Drift Sunday Classic

Fairport Convention - Unhalfbricking

The one where the British folk-rock pioneers went even more folky. An absolute belter of traditional sounds and the odd wig-out.


Released in 1969, Unhalfbricking was the third album from Fairport Convention and captured the band in the midst of profound transformation—both musically and personally. Fairport had been formed two years earlier by guitarists Richard Thompson, Simon Nicol, and bassist Ashley Hutchings. Martin Lamble had joined soon after on drums, and vocalists Judy Dyble and Iain Matthews had appeared on their first two albums. Dyble had been replaced by folk singer Sandy Denny ahead of Unhalfbricking, with Matthews contributing backing vocals to the album before leaving also. It was recorded early in 1969 with folk royalty Joe Boyd producing, further cementing the traditional British sound, and was released on Island in the July of the same year. Tragically, two months before the album debuted, drummer Martin Lamble and Jeannie Franklyn, the girlfriend of guitarist Richard Thompson, were killed in a road accident as the band returned from a concert in Birmingham. Unhalfbricking would be the only time that Fairport Convention appeared in that lineup—a rare and fleeting moment if ever there was one.

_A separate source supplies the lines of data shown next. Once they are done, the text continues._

-- ==== Sys2Proof/Machine/State.lean ====
section
/-! DEFINITION. The state of the part as plain data: every register, record, queue, counter, timer, mode and input that
the spec names, the queue of waiting commands, the reasons a step can stop, and the machine after reset. -/

namespace Sys2Proof.Machine

/-! ### Containers for the four lanes and the two ports -/

/-- One value for each lane. -/
structure PerLane (α : Type) where
  l0 : α
  l1 : α
  l2 : α
  l3 : α
deriving DecidableEq, Repr

/-- One value for each printer port. -/
structure PerPort (α : Type) where
  p0 : α
  p1 : α
deriving DecidableEq, Repr

/-! ### Setup, house clock and drain (10_setup_house_clock_and_drain.md) -/

/-- The policy for malformed blocks (R72). -/
inductive Policy where
  | strict
  | lenient
deriving DecidableEq, Repr

/-- The setup record. Times are in the unit the record gives: ms, s or min. -/
structure SetupRecord where
  station : Nat
  laneCount : Nat
  printerCount : Nat
  policy : Policy
  contestWindow : Nat
  holdLifetime : Nat
  censusWindow : Nat
  attendanceTimeout : Nat
  authTimeout : Nat
  captureTimeout : Nat
  itemTimeout : Nat
  urgentWindow : Nat
  voucherGrace : Nat
  discountCap : Nat
  ticketTax : Nat
  concessionTax : Nat
  firstTicket : Nat
  firstVoucher : Nat
  lineRate : Nat
  mitCount : Nat
  mitTime : Nat
  requestBase : Nat
  requestLength : Nat
  reportBase : Nat
  reportLength : Nat
  clockStart : Nat
deriving DecidableEq, Repr

/-- The drain phase (R178, R185). -/
inductive DrainPhase where
  | clear
  | draining
  | drained
deriving DecidableEq, Repr

/-- Setup and House Clock. -/
structure House where
  record : Option SetupRecord
  lock : Bool
  clock : Nat
  counting : Bool
  drain : DrainPhase
deriving DecidableEq, Repr

/-! ### The Ring Interface (09_kiosk_processor_interface.md) -/

/-- Which ring a request was taken from (R168). -/
inductive RingKind where
  | boot
  | request
deriving DecidableEq, Repr

/-- The kinds of request (R170). -/
inductive RequestKind where
  | setup
  | loadScreening
  | unloadScreening
  | loadCatalog
  | order
  | inquire
  | abort
  | resume
deriving DecidableEq, Repr

/-- What completing a request needs of its descriptor (R171): where it lies and where its status goes. -/
structure RequestRef where
  ring : RingKind
  index : Nat
  descAddr : Nat
  statusAddr : Nat
  statusLen : Nat
deriving DecidableEq, Repr

/-- A request taken from a ring, its block read, and not yet passed to its owner (R170). -/
structure TakenRequest where
  ref : RequestRef
  kind : RequestKind
  lane : Nat
  block : List Byte
deriving DecidableEq, Repr

/-- The reasons and qualifiers of refusals and faults of blocks (11_record_layouts.md, The status block). -/
inductive Code where
  | seatTaken | seatBlocked | seatNotInPlan | seatTypeNotOffered
  | linkBusy | linkDegraded | linkMute
  | orderWrongState | orderDraining | orderLaneBusy | orderTagMismatch | orderNoLane | orderNoBlock
  | orderSeatLimit | orderNotInOrder | orderLapsed
  | quoteStale | quoteNoLines | quoteOverLimit
  | payShort | payShortFinal | payDeclined | payCustomerCancel | payTimeout | payTerminal
  | paySeatsLost | payCaptureFailed | payUnresolved
  | printFailed
  | voucherUnknown | voucherLineLimit | voucherExhausted
  | screeningDuplicate | screeningNoSlot | screeningInUse | screeningUnknown | screeningSyncing
  | screeningLate | screeningMismatch | screeningUnloaded
  | catalogInUse
  | setupLocked | setupNotDone
  | supplyLow
  | format | formatKind | formatBlockLength | formatBusRead
  | formatHeader | formatAction | formatChain | formatLength | formatDataSize
deriving DecidableEq, Repr

/-- The fourteen kinds of report (Reports, the table of kinds). -/
inductive ReportKind where
  | seatLost
  | holdExpired
  | conflict
  | attendanceLapsed
  | paymentUnresolved
  | printFailed
  | printerFault
  | printerRecovered
  | voucherRedeemed
  | voucherUnrecorded
  | duplicateStation
  | linkDegraded
  | linkFault
  | drained
deriving DecidableEq, Repr

/-- The qualifiers of reports. -/
inductive ReportQual where
  | none
  | objected | peerSale
  | holdDivergence | doubleClaim | doubleSale | objectionUnsent
  | cancelled | held | noEffect | cleared
  | entered | pinExpired
  | paperOut | coverOpen | faultMessage | itemTimeout | paperLow | noAnswer
  | jabber
  | station (n : Nat)
deriving DecidableEq, Repr

/-- The states of an order (04_lanes_order_blocks_and_order_records.md, The order record), in the table's order. -/
inductive OrderState where
  | empty
  | opened
  | quoted
  | paying
  | short
  | committing
  | sold
  | printing
  | complete
  | unwinding
  | unresolved
deriving DecidableEq, Repr

/-- The states of a tender (06_card_payment.md, Tenders), in the table's order. -/
inductive TenderState where
  | none
  | authorizing
  | authorized
  | capturing
  | captured
  | voiding
  | voided
  | declined
  | unresolved
deriving DecidableEq, Repr

/-- A tender record. -/
structure Tender where
  state : TenderState
  requested : Nat
  approved : Option Nat
  captured : Nat
  auth : Option (BitVec 48)
deriving DecidableEq, Repr

/-- The two tender slots of an order. -/
inductive TenderIx where
  | one
  | two
deriving DecidableEq, Repr

/-- A tender summary of a report or snapshot. -/
structure TenderSummary where
  index : TenderIx
  tender : Tender
deriving DecidableEq, Repr

/-- A report entry as it is raised; the dropped count is added when it is written (R173). -/
structure Report where
  kind : ReportKind
  qual : ReportQual
  lane : Option LaneIx
  tag : Option Nat
  screening : Option Nat
  ostate : Option OrderState
  port : Option PortIx
  seats : List SeatRef
  voucher : Option VCode
  tenders : List TenderSummary
  figures : List Nat
deriving DecidableEq, Repr

/-- The three bits of CAUSE and of MASK (R167). -/
structure Causes where
  requestDone : Bool
  report : Bool
  ringStall : Bool
deriving DecidableEq, Repr

/-- A mitigation counter: pending completions, and the timer with the interval it was started with (R177). -/
structure Mitigation where
  pending : Nat
  timer : Option Nat
deriving DecidableEq, Repr

/-- The Ring Interface. `taken` holds the requests taken and not yet passed to their owners. -/
structure Ring where
  bootBase : Option Nat
  bootCursor : Nat
  requestCursor : Nat
  marks : List Nat
  reportCursor : Nat
  waiting : List Report
  dropped : Nat
  cause : Causes
  mask : Causes
  mitRequest : Mitigation
  mitReport : Mitigation
  taken : List TakenRequest
deriving DecidableEq, Repr

/-- The kiosk processor's memory as the part's bus master sees it: cells in rising address order with no zero byte
listed, and the addresses whose reads the bus answers with an error. -/
structure HostMem where
  cells : List Host.Cell
  failing : List Nat
deriving DecidableEq, Repr

/-- The Ring Interface together with the memory it writes to. -/
structure Io where
  ring : Ring
  host : HostMem
deriving DecidableEq, Repr

/-! ### Screenings and seat maps (01_screenings_and_seat_maps.md) -/

/-- The state of a seat record with its extra fields (R8). -/
inductive SeatState where
  | free
  | blocked
  | claiming (lane : LaneIx)
  | held (lane : LaneIx)
  | peerHeld (owner expiry : Nat)
  | sold (owner : Nat)
deriving DecidableEq, Repr

/-- A seat of the auditorium plan. -/
structure PlanSeat where
  tier : Nat
  blocked : Bool
deriving DecidableEq, Repr

/-- A ticket-type entry: its factor in thousandths and its offered flag. -/
structure TicketType where
  factor : Nat
  offered : Bool
deriving DecidableEq, Repr

/-- The sync state of a slot. -/
inductive SyncState where
  | syncing
  | ready
deriving DecidableEq, Repr

/-- The census phase of a slot (R5). -/
inductive CensusPhase where
  | idle
  | calling
  | listening
deriving DecidableEq, Repr

/-- The contents of a loaded screening slot. `seats` lists the seat records in plan order; `request` is the
LOAD-SCREENING in progress (R4). -/
structure Screening where
  code : Nat
  start : Nat
  lateOffset : Nat
  surcharge : Nat
  band : Nat
  tiers : List Nat
  types : List TicketType
  plan : List (List PlanSeat)
  seats : List (SeatRef × SeatState)
  sync : SyncState
  phase : CensusPhase
  censusTimer : Option Nat
  request : Option RequestRef
deriving DecidableEq, Repr

/-! ### The foyer link (02_the_foyer_link.md) -/

/-- The link state. -/
inductive LinkState where
  | off
  | active
  | degraded
  | mute
deriving DecidableEq, Repr

/-- A notice without its sender (The notices). -/
inductive Notice where
  | hold (code life : Nat) (seats : List SeatRef)
  | renew (code life : Nat) (seats : List SeatRef)
  | release (code : Nat) (seats : List SeatRef)
  | object (code claimant : Nat) (seats : List SeatRef)
  | sale (code : Nat) (seats : List SeatRef)
  | censusCall (code : Nat)
  | censusReply (code : Nat) (sect : Section) (owner remaining : Nat) (seats : List SeatRef)
  | verify (voucher : VCode)
  | redeem (voucher : VCode)
  | voucherState (voucher : VCode) (item : Nat) (answer : Answer)
deriving DecidableEq, Repr

/-- The classes of transmit-queue entries, best first (The transmit queue). -/
inductive Class where
  | renewDemand
  | sale
  | object
  | release
  | voucherState
  | hold
  | censusCall
  | censusReply
  | renewNormal
deriving DecidableEq, Repr

/-- Renewal content kept aside while the order's RENEW is on the pair (R38). -/
structure Kept where
  notice : Notice
  cls : Class
deriving DecidableEq, Repr

/-- An entry of the transmit queue. `id` names the entry (the model's own field); `leaving` is set when its owner has
asked for its removal while it is on the pair (R31). -/
structure Entry where
  id : Nat
  notice : Notice
  cls : Class
  lane : Option LaneIx
  tag : Option Nat
  leaving : Bool
  kept : Option Kept
deriving DecidableEq, Repr

/-- The phase of the notice in contention (Sending a notice). -/
inductive Phase where
  | idle
  | deferring
  | sending
  | jamming
  | backoff
deriving DecidableEq, Repr

/-- The contention state: phase, the entry in contention, its collision count, and the backoff timer in slots. -/
structure Contention where
  phase : Phase
  entry : Option Nat
  collisions : Nat
  backoff : Option Nat
deriving DecidableEq, Repr

/-- The Link Controller. `queue` lists the entries oldest first; `nextId` is the id the next offered notice takes. -/
structure Link where
  state : LinkState
  station : Option Nat
  queue : List Entry
  overflow : Option Entry
  owed : PerLane Bool
  contention : Contention
  aborts : Nat
  receiveErrors : Nat
  nextId : Nat
deriving DecidableEq, Repr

Although the progression towards a more folk-rooted sound was clear - especially with Denny’s timeless and melancholic voice and influence on the writing - there were still lingering transatlantic influences, in particular with three cover versions of Bob Dylan, and the eleven-plus minute reimagining of the traditional ballad ‘A Sailor's Life’ into an epic psychedelic romper. The album ends with Dylan’s ‘Percy’s Song’ and ‘Million Dollar Bash’ back to back, both I believe unreleased at the time, with Fairport especially inspired by Dylan’s work with The Band for The Basement Tapes. The third cover is ‘If You Gotta Go, Go Now’, rendered quite sublimely in French as 'Si Tu Dois Partir'. Sandy Denny’s voice is so spookily-commanding - especially as I don’t strictly speaking know what she is saying - and she is a central character of the album throughout, in particular on ‘Who Knows Where the Time Goes?’ (that she had actually written pre-Fairport) which is one of the most defining songs and affecting deliveries of the era. Thompson’s influence also gives the album such an eccentric energy, with biting solos above Cajun rhythms, surf melodies and even Brian Wilson-esque orchestrations. There is magic.

From the off-cuff title (Unhalfbricking is a made-up word), to the now iconic sleeve image (photographed outside Sandy Denny’s parents’ house with the band just visible beyond the garden wall), its humour and restraint, the melding of traditional stories and joyous instrumentations - Unhalfbricking is above all else, distinctively British. The band would release work that was even more seminal in the folk revivalism movement and they would also rip stages to psychedelic shreds too, but Unhalfbricking is a transcendental meeting point of the two and it really sounds not like anything else.